In the case of rare diseases, however, there seems to be an intrinsic flaw in this system, as comparators are often not available and epidemiology estimates are often unreliable. This leaves CEPS (Comité Economique des Produits de Santé, pricing committee) with many uncertainties in managing pricing negotiations.

We set out to understand how French payers manage these uncertainties and assess the value they place on rarity. We analysed 22 non-oncology orphan drugs (ODs) that received EMA approval between July 2012 to the end of 2019, focusing on chronic, non-curative treatments.
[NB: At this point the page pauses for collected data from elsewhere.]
/-- Test 4: a parameter does not fit the opcode. -/
def State.TestBadParameter (s : State) (o : Opcode) : Prop :=
  ((o = .read ∨ o = .write ∨ o = .verify) ∧
      (s.cmd.count.toNat = 0 ∨ 64 < s.cmd.count.toNat ∨ s.trans.blocks < s.cmd.lbaReg + s.cmd.count.toNat))
    ∨ ((o = .read ∨ o = .write) ∧ fieldOf s.cmd.flags 0 2 = 3)
    ∨ (o ≠ .write ∧ fieldOf s.cmd.flags 2 1 = 1)
    ∨ ((o = .relocate ∨ o = .releasePinned ∨ o = .clearSuspect) ∧ s.trans.blocks ≤ s.cmd.lbaReg)
    ∨ (o = .prepare ∧ (s.cmd.count.toNat < 16 ∨ 256 < s.cmd.count.toNat))

/-- Test 5: no tag is FREE, or records and owed completions together have reached 32. -/
def State.TestFull (s : State) : Prop :=
  (∀ r ∈ s.cmd.tags, r.st ≠ .free) ∨ 32 ≤ s.rep.recs.length + s.cmd.owedCount

/-- A submission of opcode o passes every test. -/
def State.Passes (s : State) (o : Opcode) : Prop :=
  ¬ s.NotAdmitted o ∧ ¬ s.TestBusy o ∧ ¬ s.TestBadParameter o ∧ ¬ s.TestFull

/-- The lowest-numbered FREE tag (R58). -/
def Cmd.LowestFree (c : Cmd) (t : Tag) : Prop :=
  t < c.tags.length ∧ (c.tag t).st = .free ∧ ∀ u, u < t → (c.tag u).st ≠ .free

/-! ## Other conditions -/

/-- The commands that are accesses of a register (R185). -/
def busAccess : Instr → Bool
  | .powerOn | .resetLineAssert | .resetLineRelease => false
  | .responseFrame _ | .opTimerExpiry | .identifyRetryExpiry | .faultLineAssert | .faultLineRelease => false
  | .filterWidthExpiry | .holdTimerExpiry | .commitRetryExpiry | .patrolIntervalExpiry => false
  | .opIssue | .commitStart | .quiesceEnd | .slotAllocation | .portBinding | .destageOffer => false
  | .writeThroughJobCreate | .commandStart | .repairActivation | .admissionWaitServe | .patrolResume => false
  | .flushComplete => false
  | _ => true

/-- The word a command writes to CONTROL, for the rows that are writes of CONTROL (R187). -/
def controlRow : Instr → Option Word
  | .gateReopen v => some v
  | .patrolEnable v => some v
  | .patrolDisable v => some v
  | .softReset v => some v
  | .discard v => some v
  | .registerWrite a v => if a = 0 then some v else none
  | _ => none

/-- The first element of a list for which a condition holds, said without a search. -/
def FirstWith {α : Type} (l : List α) (p : α → Bool) (x : α) : Prop :=
  ∃ pre post, l = pre ++ x :: post ∧ p x = true ∧ ∀ y ∈ pre, p y = false

end Sys2Proof.Machine
end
Dosing assumptions followed EMA or HAS (Haute Autorité de Santé) guidelines. The number of patients eligible for treatment and ASMR ratings were taken from CT (Avis) reports. Annual treatment costs (ATCs) were calculated using ex-manufacturer list prices (Tarif de responsabilité HT) in Legifrance, or ATUc prices.

Relationship between ATC and eligible patient number
In accordance with previous CRA analyses in the UK and Germany, our analysis showed a correlation between the reimbursed ATC and the eligible patient number defined by the CT.

An interesting example of the importance of eligible patient number in pricing negotiations in France is Kalydeco. Kalydeco was first assessed by the CT in May 2013 for cystic fibrosis patients aged six years and older who had at least one G551D mutation in the CFTR gene, with an estimated eligible patient number of 80 and an ATC of approximately €235,000.

Kalydeco obtained ASMR 2 (important improvement, eligible for EU-level price) for this indication, so discussions with CEPS would have focused on patient numbers. In October 2019, Kalydeco was assessed by the CT for an expanded indication in multiple additional mutations, for a total additional five eligible patients, and again obtained an ASMR 2. Since the assessment in June 2020, the Kalydeco ATC has decreased to approximately €220,500 – a change almost exactly inversely proportional to the population increase.

Additional factors beyond eligible patient number
Looking at reimbursed products, Spinraza and Orkambi both sit above the trend and offer valuable insights into factors beyond eligible patient numbers.

Spinraza is indicated for the treatment of 5q spinal muscular atrophy (SMA) and was granted SMR (Service Médical Rendu, overall clinical benefit) Important and ASMR 3 (moderate improvement) in SMA types I and II, SMR Important and ASMR 5 (no improvement) in SMA type III and SMR Insufficient (not reimbursed) in SMA type IV.

The CT calculated that there would be 230 eligible patients for SMA types I and II collectively, and 70 eligible patients for SMA type III.

While the low patient number is undoubtedly a factor in the high price of Spinraza, the high ASMR rating in the majority of patients, along with high unmet need, severity and the paediatric nature of SMA (especially type I and II) could also be major factors in its pricing.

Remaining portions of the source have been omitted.